**TASK PROMPT**:
Please copy out the entries below exactly, beginning with the line that contains "to R391). -/" and ending with the line that contains "to attach. -/", and include nothing outside that span.

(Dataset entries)

-*-

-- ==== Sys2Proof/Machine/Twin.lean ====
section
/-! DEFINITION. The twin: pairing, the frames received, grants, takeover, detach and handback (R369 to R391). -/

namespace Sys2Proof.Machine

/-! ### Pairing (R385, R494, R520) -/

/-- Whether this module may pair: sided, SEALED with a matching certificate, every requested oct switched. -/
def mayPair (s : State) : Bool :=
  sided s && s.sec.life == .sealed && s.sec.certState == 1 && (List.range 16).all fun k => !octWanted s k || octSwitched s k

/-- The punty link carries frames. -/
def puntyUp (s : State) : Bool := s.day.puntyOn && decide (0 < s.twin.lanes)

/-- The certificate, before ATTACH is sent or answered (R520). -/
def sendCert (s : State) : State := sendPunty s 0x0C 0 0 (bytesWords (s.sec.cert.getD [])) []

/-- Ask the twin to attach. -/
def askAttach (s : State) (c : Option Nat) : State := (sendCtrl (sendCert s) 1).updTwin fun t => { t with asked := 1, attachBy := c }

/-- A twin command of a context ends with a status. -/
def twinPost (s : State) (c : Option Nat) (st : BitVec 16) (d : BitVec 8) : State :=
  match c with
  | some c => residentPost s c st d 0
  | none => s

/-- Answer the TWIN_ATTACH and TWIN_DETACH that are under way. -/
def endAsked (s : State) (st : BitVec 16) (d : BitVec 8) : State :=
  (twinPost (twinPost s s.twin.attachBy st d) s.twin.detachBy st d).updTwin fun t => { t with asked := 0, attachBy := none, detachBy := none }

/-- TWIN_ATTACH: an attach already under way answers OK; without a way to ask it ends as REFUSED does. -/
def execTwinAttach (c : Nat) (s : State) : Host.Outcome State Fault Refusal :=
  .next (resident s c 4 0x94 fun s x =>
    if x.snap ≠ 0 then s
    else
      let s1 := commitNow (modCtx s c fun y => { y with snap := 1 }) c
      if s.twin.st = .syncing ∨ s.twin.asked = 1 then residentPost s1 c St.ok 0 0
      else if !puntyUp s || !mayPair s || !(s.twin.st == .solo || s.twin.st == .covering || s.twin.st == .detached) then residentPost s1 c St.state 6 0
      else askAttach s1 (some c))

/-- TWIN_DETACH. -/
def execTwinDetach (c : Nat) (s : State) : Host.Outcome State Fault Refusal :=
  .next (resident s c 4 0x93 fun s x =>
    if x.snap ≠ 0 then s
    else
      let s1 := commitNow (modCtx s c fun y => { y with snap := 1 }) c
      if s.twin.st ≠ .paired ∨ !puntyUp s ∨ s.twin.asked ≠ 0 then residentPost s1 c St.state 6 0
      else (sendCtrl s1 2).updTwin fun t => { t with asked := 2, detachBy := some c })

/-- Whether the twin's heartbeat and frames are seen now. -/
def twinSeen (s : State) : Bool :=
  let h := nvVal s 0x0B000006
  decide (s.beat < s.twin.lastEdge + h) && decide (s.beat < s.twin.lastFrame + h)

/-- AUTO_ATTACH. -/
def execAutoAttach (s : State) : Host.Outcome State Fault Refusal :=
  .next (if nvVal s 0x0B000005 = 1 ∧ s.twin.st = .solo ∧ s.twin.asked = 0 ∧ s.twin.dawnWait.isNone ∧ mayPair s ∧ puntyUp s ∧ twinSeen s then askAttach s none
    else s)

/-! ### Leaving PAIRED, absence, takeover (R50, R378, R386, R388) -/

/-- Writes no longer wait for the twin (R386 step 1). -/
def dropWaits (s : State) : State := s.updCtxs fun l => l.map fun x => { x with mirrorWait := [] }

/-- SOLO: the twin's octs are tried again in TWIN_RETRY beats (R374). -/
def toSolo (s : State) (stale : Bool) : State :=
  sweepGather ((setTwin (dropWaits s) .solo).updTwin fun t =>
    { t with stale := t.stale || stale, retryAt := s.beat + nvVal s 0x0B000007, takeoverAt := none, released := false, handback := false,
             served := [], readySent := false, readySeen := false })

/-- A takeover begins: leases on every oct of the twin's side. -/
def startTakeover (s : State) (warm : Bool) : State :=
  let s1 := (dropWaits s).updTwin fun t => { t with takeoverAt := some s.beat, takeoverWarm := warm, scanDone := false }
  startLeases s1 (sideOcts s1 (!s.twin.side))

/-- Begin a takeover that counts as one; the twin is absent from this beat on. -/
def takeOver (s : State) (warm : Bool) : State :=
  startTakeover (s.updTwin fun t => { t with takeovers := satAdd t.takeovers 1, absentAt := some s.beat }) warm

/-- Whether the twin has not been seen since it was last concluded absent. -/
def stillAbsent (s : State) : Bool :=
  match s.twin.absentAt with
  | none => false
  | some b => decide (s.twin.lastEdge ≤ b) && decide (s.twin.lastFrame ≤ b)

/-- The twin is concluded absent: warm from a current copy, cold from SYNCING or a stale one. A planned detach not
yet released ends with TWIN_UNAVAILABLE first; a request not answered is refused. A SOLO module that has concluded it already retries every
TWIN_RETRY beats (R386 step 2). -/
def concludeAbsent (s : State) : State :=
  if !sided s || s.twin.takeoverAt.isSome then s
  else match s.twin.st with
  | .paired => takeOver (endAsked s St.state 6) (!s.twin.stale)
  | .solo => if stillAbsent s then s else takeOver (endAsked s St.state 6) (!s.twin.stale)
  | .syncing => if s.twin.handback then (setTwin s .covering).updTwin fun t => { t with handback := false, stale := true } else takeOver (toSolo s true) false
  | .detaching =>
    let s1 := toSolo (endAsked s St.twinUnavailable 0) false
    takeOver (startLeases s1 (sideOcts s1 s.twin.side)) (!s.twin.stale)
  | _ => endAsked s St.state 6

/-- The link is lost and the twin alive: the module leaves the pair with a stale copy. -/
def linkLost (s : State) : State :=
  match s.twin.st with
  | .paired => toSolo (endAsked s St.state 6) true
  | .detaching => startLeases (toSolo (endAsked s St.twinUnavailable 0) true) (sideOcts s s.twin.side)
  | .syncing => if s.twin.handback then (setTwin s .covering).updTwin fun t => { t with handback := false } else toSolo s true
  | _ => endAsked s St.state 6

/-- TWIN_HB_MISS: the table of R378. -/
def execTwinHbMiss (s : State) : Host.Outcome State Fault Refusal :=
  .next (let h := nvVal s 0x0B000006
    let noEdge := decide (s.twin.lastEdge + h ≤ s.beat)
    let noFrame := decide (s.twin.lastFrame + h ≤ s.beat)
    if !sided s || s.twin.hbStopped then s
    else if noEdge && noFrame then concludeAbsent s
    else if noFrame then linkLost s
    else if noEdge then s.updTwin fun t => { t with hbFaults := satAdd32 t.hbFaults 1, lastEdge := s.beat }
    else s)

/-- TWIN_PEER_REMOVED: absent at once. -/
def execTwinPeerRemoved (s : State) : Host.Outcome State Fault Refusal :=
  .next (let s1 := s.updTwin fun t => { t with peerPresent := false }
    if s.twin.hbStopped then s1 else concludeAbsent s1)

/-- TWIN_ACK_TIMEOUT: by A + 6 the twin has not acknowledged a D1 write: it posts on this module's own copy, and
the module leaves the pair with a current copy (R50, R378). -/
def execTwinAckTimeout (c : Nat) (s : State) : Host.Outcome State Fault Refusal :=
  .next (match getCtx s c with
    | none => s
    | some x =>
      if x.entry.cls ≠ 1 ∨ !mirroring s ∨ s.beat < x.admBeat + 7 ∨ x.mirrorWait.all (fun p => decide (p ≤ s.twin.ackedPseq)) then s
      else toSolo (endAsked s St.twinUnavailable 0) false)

-*-

**SOLUTION FOR THIS TASK**:
/-! DEFINITION. The twin: pairing, the frames received, grants, takeover, detach and handback (R369 to R391). -/

namespace Sys2Proof.Machine

/-! ### Pairing (R385, R494, R520) -/

/-- Whether this module may pair: sided, SEALED with a matching certificate, every requested oct switched. -/
def mayPair (s : State) : Bool :=
  sided s && s.sec.life == .sealed && s.sec.certState == 1 && (List.range 16).all fun k => !octWanted s k || octSwitched s k

/-- The punty link carries frames. -/
def puntyUp (s : State) : Bool := s.day.puntyOn && decide (0 < s.twin.lanes)

/-- The certificate, before ATTACH is sent or answered (R520). -/
def sendCert (s : State) : State := sendPunty s 0x0C 0 0 (bytesWords (s.sec.cert.getD [])) []

/-- Ask the twin to attach. -/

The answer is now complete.